#### Instructions for the task:
What you return should be the lines of the data containing "lastRsp", each in full.

#### Records for this task:

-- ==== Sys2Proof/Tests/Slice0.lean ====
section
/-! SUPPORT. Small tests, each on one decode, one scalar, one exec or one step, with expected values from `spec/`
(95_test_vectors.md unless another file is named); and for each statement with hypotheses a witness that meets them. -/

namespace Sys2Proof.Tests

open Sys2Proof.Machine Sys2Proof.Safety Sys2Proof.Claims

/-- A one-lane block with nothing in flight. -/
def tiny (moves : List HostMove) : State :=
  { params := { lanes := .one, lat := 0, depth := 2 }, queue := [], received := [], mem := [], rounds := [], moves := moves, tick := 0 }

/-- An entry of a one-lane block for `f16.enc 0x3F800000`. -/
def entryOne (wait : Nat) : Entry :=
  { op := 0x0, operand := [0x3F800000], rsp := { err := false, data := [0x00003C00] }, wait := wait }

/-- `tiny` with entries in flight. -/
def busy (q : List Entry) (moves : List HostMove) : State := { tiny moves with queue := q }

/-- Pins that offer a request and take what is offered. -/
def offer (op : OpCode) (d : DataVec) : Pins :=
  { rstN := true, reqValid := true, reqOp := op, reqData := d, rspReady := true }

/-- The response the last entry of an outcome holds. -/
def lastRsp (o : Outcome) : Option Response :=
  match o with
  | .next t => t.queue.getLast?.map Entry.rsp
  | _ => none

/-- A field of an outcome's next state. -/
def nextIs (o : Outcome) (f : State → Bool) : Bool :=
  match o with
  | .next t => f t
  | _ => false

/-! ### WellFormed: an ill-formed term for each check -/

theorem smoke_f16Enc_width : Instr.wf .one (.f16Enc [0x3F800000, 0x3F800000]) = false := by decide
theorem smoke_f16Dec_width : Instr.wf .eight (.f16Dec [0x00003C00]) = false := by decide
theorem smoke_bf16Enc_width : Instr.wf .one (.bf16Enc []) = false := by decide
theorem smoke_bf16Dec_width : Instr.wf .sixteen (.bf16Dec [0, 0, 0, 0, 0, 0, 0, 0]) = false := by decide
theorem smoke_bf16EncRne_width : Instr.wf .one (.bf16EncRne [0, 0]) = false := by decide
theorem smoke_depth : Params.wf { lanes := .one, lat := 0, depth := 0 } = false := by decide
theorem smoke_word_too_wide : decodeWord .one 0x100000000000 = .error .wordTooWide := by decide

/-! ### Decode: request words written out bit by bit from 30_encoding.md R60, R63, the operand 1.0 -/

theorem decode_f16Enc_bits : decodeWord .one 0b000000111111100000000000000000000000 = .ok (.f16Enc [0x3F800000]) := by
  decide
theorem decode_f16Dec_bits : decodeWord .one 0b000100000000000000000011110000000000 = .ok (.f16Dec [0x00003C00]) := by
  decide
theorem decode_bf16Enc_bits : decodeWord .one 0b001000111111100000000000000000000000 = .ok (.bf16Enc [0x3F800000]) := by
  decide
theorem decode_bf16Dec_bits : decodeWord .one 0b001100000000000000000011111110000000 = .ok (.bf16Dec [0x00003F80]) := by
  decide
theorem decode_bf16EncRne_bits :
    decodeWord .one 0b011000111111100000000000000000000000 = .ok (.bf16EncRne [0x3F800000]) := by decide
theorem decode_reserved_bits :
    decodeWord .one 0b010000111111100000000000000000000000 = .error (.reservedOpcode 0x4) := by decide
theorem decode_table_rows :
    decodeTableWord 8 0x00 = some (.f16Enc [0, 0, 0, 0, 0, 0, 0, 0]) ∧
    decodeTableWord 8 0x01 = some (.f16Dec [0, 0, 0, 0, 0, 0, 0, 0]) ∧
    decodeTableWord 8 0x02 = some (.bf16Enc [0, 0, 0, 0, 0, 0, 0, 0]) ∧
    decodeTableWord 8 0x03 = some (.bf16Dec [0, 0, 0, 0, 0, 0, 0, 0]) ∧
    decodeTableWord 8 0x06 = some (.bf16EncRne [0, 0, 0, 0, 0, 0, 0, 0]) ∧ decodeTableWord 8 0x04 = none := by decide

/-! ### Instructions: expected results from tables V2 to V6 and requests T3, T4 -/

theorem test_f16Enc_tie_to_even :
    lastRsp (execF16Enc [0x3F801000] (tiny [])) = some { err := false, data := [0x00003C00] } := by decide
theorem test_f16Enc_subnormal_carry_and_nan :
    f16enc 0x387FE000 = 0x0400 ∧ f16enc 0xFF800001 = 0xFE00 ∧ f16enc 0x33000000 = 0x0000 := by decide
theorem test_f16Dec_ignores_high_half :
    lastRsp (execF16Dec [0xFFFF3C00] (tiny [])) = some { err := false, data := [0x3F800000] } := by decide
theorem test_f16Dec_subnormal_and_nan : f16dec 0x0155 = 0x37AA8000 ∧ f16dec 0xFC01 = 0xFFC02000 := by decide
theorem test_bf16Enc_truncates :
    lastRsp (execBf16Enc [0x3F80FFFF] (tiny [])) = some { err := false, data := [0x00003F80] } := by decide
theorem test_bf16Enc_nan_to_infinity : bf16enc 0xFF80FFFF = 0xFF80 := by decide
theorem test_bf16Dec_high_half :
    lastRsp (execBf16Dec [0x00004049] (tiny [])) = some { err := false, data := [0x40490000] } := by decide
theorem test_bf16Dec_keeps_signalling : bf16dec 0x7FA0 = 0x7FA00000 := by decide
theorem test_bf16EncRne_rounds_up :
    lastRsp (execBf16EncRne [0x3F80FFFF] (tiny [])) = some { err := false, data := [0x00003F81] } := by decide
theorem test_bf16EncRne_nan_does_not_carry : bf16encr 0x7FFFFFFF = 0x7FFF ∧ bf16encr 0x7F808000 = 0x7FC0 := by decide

#### Answer:
def lastRsp (o : Outcome) : Option Response :=
    lastRsp (execF16Enc [0x3F801000] (tiny [])) = some { err := false, data := [0x00003C00] } := by decide
    lastRsp (execF16Dec [0xFFFF3C00] (tiny [])) = some { err := false, data := [0x3F800000] } := by decide
    lastRsp (execBf16Enc [0x3F80FFFF] (tiny [])) = some { err := false, data := [0x00003F80] } := by decide
    lastRsp (execBf16Dec [0x00004049] (tiny [])) = some { err := false, data := [0x40490000] } := by decide
    lastRsp (execBf16EncRne [0x3F80FFFF] (tiny [])) = some { err := false, data := [0x00003F81] } := by decide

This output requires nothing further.